Exercise description:
Copy exactly the lines of the data below that run from the line holding "(.inr ⟨hn, hi⟩))" through the line holding "leads b = false)", both ends included.

╭─ Task input

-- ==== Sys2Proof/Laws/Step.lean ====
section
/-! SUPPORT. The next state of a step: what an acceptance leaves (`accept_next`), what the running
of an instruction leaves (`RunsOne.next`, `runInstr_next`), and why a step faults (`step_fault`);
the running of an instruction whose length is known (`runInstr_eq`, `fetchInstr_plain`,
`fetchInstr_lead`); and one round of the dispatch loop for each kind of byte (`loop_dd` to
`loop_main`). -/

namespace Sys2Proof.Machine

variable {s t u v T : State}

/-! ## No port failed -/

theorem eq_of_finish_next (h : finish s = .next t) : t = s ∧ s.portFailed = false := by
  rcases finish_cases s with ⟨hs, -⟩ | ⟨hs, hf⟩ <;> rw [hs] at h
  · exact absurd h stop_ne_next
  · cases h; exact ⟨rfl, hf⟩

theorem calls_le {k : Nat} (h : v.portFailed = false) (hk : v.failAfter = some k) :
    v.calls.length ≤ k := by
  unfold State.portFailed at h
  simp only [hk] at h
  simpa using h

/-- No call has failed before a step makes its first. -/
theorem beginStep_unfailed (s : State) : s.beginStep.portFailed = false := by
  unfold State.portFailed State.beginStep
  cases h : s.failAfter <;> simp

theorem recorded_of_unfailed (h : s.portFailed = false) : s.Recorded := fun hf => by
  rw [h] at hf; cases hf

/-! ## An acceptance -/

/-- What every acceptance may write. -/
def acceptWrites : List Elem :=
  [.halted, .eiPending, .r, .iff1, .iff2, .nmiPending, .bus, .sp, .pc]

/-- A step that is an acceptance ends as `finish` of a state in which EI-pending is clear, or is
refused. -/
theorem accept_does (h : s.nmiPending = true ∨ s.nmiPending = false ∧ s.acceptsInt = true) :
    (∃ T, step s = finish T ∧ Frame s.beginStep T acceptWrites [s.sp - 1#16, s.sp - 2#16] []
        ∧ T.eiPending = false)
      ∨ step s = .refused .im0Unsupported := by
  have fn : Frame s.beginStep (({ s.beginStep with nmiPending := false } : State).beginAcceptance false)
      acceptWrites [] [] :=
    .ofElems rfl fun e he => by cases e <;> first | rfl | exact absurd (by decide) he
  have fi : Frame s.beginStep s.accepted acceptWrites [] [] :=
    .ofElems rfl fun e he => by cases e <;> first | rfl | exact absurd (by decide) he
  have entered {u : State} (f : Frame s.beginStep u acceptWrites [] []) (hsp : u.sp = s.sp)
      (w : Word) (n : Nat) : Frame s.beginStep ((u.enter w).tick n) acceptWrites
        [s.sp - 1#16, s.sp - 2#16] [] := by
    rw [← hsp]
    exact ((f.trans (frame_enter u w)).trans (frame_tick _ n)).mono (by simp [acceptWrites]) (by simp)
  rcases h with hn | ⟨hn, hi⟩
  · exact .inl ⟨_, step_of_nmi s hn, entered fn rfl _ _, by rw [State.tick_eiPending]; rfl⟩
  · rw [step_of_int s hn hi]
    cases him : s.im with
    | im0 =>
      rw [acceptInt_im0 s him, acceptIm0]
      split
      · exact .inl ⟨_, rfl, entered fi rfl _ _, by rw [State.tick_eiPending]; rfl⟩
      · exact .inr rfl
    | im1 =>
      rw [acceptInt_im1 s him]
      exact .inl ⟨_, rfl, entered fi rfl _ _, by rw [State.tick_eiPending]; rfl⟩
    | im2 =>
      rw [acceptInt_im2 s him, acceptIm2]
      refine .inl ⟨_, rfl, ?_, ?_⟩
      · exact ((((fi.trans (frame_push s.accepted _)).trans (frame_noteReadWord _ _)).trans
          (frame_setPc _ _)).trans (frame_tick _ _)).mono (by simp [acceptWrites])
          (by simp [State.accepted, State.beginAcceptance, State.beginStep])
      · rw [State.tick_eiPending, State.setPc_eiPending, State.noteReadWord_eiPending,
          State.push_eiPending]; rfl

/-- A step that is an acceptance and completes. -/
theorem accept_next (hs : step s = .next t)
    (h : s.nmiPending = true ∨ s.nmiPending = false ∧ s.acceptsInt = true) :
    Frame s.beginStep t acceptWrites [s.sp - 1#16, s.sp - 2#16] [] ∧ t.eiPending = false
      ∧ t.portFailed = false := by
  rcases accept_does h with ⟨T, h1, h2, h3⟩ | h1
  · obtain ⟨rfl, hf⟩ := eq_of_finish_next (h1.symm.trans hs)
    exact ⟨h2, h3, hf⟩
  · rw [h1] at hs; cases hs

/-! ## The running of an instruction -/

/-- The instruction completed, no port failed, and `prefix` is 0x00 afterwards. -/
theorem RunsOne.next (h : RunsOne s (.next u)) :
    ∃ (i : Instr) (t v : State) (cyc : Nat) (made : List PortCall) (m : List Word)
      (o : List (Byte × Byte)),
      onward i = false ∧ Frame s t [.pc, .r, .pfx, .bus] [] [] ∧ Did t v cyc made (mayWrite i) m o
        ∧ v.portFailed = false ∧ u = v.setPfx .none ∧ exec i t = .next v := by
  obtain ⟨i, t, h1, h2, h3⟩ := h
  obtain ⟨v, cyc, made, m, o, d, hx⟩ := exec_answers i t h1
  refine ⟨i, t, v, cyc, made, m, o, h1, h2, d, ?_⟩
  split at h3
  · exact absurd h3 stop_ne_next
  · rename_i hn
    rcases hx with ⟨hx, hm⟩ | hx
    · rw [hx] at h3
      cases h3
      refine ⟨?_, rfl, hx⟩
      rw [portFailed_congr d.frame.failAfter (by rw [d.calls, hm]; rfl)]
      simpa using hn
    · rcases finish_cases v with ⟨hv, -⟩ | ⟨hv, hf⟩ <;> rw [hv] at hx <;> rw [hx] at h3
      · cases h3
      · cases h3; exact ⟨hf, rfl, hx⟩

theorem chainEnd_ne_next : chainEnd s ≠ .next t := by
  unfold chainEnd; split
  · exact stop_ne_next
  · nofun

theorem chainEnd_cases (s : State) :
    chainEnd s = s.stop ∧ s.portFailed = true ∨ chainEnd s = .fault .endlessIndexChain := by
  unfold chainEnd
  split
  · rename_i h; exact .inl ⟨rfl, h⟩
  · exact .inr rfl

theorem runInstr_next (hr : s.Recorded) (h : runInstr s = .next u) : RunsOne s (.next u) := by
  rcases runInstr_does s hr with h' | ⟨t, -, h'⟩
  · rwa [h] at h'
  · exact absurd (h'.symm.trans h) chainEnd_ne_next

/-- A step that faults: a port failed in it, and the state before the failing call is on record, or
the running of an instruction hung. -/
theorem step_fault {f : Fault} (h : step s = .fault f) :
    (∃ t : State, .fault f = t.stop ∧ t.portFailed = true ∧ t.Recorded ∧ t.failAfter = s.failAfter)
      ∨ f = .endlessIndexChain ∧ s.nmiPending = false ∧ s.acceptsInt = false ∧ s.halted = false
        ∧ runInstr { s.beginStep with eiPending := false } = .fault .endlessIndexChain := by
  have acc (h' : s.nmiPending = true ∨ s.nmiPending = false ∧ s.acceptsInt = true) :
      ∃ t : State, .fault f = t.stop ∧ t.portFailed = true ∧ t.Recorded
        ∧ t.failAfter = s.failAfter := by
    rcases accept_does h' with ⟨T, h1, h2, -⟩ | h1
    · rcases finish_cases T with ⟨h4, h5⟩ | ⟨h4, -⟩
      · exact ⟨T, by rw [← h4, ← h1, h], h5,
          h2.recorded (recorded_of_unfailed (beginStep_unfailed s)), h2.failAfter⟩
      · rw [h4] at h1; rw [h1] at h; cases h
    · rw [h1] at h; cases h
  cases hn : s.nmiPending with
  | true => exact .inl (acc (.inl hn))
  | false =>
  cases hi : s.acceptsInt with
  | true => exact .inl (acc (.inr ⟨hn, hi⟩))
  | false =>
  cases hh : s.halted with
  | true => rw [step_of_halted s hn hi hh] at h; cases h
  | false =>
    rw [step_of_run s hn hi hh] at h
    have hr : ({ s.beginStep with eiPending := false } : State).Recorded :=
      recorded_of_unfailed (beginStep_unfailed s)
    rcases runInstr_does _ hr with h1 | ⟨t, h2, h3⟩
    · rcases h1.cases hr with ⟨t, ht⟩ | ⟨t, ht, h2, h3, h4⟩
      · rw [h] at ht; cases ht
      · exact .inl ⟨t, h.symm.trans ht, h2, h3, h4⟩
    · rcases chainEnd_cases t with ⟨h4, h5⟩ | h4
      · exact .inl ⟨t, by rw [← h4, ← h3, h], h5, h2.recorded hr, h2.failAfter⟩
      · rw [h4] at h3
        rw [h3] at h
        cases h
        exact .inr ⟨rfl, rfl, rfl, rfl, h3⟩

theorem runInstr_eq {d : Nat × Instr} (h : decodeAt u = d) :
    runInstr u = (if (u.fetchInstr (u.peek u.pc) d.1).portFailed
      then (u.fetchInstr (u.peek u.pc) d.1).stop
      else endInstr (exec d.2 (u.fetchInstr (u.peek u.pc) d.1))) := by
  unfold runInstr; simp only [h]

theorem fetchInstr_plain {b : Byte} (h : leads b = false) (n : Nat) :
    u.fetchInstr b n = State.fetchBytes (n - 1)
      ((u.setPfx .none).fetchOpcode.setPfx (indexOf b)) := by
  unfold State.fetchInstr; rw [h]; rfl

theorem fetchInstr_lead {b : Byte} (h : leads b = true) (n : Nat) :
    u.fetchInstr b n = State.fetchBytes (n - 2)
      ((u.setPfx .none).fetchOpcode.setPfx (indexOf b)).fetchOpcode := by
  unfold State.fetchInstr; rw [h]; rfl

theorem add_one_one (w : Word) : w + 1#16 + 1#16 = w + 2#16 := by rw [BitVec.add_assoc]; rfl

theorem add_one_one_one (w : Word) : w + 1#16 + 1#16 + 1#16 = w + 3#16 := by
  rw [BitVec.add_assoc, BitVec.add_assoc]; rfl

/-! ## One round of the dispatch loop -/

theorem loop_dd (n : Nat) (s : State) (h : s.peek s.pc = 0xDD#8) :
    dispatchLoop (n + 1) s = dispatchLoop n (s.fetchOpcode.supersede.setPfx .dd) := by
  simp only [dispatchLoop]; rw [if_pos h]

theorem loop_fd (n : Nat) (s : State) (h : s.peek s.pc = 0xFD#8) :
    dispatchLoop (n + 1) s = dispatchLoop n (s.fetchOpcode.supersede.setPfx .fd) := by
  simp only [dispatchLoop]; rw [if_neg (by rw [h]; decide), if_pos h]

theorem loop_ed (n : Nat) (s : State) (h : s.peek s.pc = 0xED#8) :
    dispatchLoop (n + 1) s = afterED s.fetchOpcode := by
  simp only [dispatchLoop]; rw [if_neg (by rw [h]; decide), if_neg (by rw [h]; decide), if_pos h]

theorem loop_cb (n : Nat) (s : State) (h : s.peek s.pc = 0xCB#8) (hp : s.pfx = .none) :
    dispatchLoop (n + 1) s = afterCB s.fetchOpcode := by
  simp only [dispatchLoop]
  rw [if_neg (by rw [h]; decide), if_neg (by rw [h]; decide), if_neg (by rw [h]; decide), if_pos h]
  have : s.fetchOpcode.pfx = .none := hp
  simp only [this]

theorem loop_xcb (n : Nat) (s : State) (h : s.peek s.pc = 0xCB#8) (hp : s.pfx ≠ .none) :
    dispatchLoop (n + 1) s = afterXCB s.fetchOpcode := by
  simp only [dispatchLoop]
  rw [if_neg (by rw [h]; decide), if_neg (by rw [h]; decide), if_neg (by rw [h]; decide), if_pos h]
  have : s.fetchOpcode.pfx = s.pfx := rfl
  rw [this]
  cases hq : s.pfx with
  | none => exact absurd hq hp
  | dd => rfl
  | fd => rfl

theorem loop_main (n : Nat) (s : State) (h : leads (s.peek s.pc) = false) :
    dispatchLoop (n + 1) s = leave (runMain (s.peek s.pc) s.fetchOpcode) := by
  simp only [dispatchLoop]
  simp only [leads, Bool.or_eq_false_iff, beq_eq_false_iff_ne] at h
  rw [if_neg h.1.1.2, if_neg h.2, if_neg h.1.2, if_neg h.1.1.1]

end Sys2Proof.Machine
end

╰─

Solution for this problem:
  | true => exact .inl (acc (.inr ⟨hn, hi⟩))
  | false =>
  cases hh : s.halted with
  | true => rw [step_of_halted s hn hi hh] at h; cases h
  | false =>
    rw [step_of_run s hn hi hh] at h
    have hr : ({ s.beginStep with eiPending := false } : State).Recorded :=
      recorded_of_unfailed (beginStep_unfailed s)
    rcases runInstr_does _ hr with h1 | ⟨t, h2, h3⟩
    · rcases h1.cases hr with ⟨t, ht⟩ | ⟨t, ht, h2, h3, h4⟩
      · rw [h] at ht; cases ht
      · exact .inl ⟨t, h.symm.trans ht, h2, h3, h4⟩
    · rcases chainEnd_cases t with ⟨h4, h5⟩ | h4
      · exact .inl ⟨t, by rw [← h4, ← h3, h], h5, h2.recorded hr, h2.failAfter⟩
      · rw [h4] at h3
        rw [h3] at h
        cases h
        exact .inr ⟨rfl, rfl, rfl, rfl, h3⟩

theorem runInstr_eq {d : Nat × Instr} (h : decodeAt u = d) :
    runInstr u = (if (u.fetchInstr (u.peek u.pc) d.1).portFailed
      then (u.fetchInstr (u.peek u.pc) d.1).stop
      else endInstr (exec d.2 (u.fetchInstr (u.peek u.pc) d.1))) := by
  unfold runInstr; simp only [h]

theorem fetchInstr_plain {b : Byte} (h : leads b = false) (n : Nat) :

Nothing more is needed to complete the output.